* **WHAT TO PRODUCE**
Look through the data below for the line with "hrun hfetch hdec" and the line with "rw [Memory.resetByte, if_neg", then output those two and all lines in between, exactly as written.

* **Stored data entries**
· · · · ·

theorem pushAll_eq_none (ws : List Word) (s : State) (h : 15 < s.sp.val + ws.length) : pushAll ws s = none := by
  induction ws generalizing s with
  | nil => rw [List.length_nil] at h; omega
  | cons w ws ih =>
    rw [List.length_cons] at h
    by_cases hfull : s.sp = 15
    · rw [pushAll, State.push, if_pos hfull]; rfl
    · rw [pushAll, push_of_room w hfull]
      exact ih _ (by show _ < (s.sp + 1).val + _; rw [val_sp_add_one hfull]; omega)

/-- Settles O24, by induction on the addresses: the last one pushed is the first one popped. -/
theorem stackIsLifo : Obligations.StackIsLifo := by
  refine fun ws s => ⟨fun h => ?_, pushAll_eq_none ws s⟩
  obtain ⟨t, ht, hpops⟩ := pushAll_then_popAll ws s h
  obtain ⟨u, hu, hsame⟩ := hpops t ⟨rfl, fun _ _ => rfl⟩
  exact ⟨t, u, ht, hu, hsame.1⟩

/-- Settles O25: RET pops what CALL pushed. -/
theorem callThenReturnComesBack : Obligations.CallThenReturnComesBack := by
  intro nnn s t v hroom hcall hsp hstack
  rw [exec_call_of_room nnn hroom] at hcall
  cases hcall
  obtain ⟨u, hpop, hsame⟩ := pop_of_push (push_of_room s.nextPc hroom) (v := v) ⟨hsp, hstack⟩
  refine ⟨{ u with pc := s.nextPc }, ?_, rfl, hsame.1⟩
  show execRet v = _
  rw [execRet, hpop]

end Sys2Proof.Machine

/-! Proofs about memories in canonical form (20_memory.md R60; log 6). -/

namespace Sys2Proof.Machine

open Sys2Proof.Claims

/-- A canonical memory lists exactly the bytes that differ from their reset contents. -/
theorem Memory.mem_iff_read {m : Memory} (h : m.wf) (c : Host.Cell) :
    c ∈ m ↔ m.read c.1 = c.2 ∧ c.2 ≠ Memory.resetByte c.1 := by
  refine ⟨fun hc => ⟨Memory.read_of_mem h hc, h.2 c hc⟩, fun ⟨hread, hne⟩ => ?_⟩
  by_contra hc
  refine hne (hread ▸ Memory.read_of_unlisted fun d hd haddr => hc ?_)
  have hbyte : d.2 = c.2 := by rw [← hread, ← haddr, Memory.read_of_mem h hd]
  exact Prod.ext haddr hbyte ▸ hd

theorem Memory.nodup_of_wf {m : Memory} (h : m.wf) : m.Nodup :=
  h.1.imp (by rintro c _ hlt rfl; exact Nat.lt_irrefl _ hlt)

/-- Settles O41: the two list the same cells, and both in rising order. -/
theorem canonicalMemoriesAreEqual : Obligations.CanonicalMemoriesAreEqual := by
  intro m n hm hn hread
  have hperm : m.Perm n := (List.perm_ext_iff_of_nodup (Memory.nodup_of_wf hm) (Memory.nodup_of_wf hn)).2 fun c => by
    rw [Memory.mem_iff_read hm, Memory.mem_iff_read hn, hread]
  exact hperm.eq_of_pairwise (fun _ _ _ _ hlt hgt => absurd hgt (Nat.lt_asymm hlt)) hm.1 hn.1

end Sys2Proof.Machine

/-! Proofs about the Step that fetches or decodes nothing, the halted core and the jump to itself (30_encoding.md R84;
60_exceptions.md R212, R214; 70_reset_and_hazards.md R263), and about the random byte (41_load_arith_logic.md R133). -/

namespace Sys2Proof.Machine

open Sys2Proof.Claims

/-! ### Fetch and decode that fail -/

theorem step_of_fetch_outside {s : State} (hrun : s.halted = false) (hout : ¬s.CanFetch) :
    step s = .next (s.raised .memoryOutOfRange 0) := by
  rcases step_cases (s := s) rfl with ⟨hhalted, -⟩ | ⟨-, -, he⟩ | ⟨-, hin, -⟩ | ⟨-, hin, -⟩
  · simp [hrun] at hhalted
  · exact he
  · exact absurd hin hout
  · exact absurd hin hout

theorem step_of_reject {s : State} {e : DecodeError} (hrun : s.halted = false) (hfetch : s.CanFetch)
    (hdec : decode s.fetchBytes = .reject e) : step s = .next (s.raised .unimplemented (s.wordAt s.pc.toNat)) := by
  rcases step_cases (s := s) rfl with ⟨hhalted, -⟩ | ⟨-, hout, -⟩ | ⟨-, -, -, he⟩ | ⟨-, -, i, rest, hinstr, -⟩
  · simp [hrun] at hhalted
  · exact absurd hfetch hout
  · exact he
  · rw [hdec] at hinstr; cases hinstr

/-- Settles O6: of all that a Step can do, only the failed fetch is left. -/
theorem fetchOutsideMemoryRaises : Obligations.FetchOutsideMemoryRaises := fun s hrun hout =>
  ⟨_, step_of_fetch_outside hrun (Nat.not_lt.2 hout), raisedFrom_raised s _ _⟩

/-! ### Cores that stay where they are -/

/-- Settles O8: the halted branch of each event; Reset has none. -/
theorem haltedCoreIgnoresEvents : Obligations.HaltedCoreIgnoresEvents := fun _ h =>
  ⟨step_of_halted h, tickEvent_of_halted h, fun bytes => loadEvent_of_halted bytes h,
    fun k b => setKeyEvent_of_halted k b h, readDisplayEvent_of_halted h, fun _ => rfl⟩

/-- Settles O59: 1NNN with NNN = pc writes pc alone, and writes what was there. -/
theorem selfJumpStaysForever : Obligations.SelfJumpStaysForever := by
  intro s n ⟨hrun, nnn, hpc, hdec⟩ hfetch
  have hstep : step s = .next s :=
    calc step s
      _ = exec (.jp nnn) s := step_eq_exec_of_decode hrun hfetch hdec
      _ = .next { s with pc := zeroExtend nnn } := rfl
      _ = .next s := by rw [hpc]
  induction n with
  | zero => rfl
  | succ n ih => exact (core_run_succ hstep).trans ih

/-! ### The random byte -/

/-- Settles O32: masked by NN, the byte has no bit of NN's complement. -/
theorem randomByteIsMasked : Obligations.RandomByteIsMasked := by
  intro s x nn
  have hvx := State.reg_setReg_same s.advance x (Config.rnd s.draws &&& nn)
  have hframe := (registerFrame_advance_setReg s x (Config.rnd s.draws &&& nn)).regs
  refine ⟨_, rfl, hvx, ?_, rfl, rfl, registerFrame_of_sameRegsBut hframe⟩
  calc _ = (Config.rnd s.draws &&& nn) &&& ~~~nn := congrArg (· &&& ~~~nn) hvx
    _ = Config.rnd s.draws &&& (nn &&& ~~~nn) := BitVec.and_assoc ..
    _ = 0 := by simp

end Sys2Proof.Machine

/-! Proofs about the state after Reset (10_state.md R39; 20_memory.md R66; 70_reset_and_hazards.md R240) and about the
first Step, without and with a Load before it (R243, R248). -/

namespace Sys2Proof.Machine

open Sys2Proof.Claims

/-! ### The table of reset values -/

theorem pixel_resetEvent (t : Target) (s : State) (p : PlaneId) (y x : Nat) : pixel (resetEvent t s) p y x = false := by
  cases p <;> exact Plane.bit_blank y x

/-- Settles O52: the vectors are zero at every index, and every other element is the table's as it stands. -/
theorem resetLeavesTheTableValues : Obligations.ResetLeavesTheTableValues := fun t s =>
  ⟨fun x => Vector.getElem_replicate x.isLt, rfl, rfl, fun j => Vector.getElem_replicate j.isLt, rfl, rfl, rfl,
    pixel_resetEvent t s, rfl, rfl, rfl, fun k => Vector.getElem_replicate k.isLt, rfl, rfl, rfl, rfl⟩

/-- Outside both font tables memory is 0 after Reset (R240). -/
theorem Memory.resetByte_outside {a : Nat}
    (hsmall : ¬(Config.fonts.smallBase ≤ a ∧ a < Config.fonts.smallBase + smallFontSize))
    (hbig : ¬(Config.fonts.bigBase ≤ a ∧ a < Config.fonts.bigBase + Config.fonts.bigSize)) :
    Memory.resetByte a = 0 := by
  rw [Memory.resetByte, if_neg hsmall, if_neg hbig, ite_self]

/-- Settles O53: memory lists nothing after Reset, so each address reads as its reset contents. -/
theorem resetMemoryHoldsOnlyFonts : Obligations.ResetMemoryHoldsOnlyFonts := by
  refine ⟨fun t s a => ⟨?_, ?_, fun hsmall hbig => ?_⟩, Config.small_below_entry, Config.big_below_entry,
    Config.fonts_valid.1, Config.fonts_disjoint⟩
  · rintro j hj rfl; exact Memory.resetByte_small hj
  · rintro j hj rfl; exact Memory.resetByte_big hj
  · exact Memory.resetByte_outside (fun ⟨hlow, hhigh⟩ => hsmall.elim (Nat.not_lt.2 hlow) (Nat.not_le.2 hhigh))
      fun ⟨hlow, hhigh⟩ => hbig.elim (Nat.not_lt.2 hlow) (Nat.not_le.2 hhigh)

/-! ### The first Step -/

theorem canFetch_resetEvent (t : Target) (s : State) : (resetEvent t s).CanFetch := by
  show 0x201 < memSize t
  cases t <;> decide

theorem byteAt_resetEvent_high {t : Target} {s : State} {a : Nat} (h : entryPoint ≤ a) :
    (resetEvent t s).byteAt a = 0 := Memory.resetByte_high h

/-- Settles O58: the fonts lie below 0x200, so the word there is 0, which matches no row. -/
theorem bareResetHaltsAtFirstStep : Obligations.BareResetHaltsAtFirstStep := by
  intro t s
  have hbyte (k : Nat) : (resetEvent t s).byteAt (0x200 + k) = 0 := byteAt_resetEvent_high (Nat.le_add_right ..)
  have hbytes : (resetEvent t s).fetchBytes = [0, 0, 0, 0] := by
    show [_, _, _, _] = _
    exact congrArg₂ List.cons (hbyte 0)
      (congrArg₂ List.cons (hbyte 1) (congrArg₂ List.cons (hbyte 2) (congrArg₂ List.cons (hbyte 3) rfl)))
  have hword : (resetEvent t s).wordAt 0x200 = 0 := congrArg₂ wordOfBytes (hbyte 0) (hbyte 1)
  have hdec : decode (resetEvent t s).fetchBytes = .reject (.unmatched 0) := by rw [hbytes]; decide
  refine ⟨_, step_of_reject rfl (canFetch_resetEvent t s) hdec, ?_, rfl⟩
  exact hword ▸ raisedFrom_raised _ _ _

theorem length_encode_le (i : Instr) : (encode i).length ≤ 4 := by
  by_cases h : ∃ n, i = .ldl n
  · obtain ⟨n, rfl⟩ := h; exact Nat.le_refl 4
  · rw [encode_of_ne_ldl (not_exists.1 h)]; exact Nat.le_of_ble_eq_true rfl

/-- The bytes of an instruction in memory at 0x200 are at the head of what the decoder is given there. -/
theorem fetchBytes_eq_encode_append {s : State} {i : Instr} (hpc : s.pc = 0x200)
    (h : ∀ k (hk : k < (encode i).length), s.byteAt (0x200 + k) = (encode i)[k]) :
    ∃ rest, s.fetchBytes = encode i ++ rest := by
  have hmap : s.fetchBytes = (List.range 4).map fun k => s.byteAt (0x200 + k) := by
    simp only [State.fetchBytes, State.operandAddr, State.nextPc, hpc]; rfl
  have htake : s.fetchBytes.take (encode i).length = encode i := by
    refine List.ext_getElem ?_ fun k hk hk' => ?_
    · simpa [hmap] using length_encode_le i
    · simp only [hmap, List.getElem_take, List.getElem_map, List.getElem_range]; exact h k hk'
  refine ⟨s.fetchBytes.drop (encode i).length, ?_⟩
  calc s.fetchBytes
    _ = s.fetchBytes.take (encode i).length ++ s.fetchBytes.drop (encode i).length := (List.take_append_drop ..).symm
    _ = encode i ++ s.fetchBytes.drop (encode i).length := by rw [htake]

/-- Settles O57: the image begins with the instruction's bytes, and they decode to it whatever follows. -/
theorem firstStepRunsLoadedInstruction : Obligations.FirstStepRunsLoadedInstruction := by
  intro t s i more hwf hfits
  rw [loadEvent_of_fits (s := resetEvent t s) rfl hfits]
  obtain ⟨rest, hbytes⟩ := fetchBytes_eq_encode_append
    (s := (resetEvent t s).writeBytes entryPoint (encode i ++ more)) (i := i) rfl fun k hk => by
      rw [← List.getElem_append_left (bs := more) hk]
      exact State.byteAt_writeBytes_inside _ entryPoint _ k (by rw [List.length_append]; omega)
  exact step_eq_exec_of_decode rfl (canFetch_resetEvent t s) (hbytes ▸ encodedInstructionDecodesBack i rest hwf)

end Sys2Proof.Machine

· · · · ·

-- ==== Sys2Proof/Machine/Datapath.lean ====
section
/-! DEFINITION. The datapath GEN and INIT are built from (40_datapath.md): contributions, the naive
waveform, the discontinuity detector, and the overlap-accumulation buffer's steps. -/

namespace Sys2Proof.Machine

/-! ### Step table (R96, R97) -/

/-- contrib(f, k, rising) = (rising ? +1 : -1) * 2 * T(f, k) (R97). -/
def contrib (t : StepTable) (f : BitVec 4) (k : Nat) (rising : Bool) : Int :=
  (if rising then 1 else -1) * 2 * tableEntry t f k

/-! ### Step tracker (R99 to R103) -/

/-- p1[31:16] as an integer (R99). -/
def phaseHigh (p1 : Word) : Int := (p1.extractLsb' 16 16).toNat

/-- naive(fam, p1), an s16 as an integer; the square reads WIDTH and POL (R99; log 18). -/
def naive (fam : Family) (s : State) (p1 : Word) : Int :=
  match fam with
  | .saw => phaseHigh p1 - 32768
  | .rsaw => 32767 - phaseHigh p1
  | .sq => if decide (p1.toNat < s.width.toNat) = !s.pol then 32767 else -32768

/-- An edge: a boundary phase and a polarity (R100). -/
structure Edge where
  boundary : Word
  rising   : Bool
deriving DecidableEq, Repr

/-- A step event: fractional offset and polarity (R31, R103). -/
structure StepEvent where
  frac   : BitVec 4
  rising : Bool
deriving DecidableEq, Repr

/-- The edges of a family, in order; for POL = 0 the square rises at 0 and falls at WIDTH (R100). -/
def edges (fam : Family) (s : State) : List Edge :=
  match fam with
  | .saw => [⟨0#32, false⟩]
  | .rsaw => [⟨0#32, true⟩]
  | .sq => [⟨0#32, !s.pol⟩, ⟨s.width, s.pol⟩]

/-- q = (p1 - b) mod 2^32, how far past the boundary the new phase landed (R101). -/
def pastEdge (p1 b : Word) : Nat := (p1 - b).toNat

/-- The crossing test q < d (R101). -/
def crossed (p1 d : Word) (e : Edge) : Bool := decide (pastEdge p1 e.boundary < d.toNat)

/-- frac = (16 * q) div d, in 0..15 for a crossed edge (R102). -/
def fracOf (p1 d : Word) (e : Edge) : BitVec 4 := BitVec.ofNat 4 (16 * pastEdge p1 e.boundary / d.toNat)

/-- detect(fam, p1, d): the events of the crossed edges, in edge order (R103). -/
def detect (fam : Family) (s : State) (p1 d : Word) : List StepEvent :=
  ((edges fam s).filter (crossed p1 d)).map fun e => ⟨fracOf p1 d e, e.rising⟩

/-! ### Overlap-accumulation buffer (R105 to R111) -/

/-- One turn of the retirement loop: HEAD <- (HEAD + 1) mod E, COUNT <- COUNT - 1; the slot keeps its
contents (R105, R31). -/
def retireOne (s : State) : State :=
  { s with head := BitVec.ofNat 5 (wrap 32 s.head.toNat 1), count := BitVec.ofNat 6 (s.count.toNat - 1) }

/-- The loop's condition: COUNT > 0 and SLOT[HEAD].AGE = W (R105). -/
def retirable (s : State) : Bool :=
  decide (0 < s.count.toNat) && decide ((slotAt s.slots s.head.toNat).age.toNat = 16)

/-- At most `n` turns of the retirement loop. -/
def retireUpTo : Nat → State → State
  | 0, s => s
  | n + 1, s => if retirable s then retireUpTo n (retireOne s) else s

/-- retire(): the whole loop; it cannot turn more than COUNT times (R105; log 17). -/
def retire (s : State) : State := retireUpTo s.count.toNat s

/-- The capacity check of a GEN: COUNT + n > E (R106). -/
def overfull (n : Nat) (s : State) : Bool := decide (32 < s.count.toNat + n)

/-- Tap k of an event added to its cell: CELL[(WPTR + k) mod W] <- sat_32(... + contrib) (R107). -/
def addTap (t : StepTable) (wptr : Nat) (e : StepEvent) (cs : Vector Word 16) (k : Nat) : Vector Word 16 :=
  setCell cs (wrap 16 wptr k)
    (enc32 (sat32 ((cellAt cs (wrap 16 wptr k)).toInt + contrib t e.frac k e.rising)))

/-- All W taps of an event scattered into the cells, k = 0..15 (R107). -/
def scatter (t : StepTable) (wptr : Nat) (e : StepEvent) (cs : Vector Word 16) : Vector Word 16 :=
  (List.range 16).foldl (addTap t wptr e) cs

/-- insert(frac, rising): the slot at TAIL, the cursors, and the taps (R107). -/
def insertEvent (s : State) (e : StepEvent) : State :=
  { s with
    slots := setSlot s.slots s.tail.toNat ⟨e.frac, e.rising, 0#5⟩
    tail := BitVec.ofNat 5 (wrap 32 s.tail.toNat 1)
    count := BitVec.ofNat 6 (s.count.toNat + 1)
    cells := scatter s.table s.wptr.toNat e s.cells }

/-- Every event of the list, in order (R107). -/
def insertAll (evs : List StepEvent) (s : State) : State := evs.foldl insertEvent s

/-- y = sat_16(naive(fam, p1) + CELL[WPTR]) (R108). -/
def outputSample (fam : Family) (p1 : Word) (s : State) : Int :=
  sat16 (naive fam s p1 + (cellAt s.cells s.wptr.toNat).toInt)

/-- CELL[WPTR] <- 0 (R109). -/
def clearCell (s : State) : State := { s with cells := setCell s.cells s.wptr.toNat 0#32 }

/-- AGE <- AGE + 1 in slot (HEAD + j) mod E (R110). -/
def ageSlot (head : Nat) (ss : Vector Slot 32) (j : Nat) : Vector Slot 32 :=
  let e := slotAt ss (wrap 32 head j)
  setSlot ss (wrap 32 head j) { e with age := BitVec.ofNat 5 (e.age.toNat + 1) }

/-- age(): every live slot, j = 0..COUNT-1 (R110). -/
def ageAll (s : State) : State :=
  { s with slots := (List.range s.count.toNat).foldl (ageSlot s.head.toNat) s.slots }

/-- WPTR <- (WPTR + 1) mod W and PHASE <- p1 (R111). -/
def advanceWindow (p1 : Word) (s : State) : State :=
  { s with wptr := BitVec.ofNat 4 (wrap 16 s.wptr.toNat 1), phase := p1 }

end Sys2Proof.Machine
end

· · · · ·

* **THE COMPLETED TASK**
      _ = exec (.jp nnn) s := step_eq_exec_of_decode hrun hfetch hdec
      _ = .next { s with pc := zeroExtend nnn } := rfl
      _ = .next s := by rw [hpc]
  induction n with
  | zero => rfl
  | succ n ih => exact (core_run_succ hstep).trans ih

/-! ### The random byte -/

/-- Settles O32: masked by NN, the byte has no bit of NN's complement. -/
theorem randomByteIsMasked : Obligations.RandomByteIsMasked := by
  intro s x nn
  have hvx := State.reg_setReg_same s.advance x (Config.rnd s.draws &&& nn)
  have hframe := (registerFrame_advance_setReg s x (Config.rnd s.draws &&& nn)).regs
  refine ⟨_, rfl, hvx, ?_, rfl, rfl, registerFrame_of_sameRegsBut hframe⟩
  calc _ = (Config.rnd s.draws &&& nn) &&& ~~~nn := congrArg (· &&& ~~~nn) hvx
    _ = Config.rnd s.draws &&& (nn &&& ~~~nn) := BitVec.and_assoc ..
    _ = 0 := by simp

end Sys2Proof.Machine

/-! Proofs about the state after Reset (10_state.md R39; 20_memory.md R66; 70_reset_and_hazards.md R240) and about the
first Step, without and with a Load before it (R243, R248). -/

namespace Sys2Proof.Machine

open Sys2Proof.Claims

/-! ### The table of reset values -/

theorem pixel_resetEvent (t : Target) (s : State) (p : PlaneId) (y x : Nat) : pixel (resetEvent t s) p y x = false := by
  cases p <;> exact Plane.bit_blank y x

/-- Settles O52: the vectors are zero at every index, and every other element is the table's as it stands. -/
theorem resetLeavesTheTableValues : Obligations.ResetLeavesTheTableValues := fun t s =>
  ⟨fun x => Vector.getElem_replicate x.isLt, rfl, rfl, fun j => Vector.getElem_replicate j.isLt, rfl, rfl, rfl,
    pixel_resetEvent t s, rfl, rfl, rfl, fun k => Vector.getElem_replicate k.isLt, rfl, rfl, rfl, rfl⟩

/-- Outside both font tables memory is 0 after Reset (R240). -/
theorem Memory.resetByte_outside {a : Nat}
    (hsmall : ¬(Config.fonts.smallBase ≤ a ∧ a < Config.fonts.smallBase + smallFontSize))
    (hbig : ¬(Config.fonts.bigBase ≤ a ∧ a < Config.fonts.bigBase + Config.fonts.bigSize)) :
    Memory.resetByte a = 0 := by
  rw [Memory.resetByte, if_neg hsmall, if_neg hbig, ite_self]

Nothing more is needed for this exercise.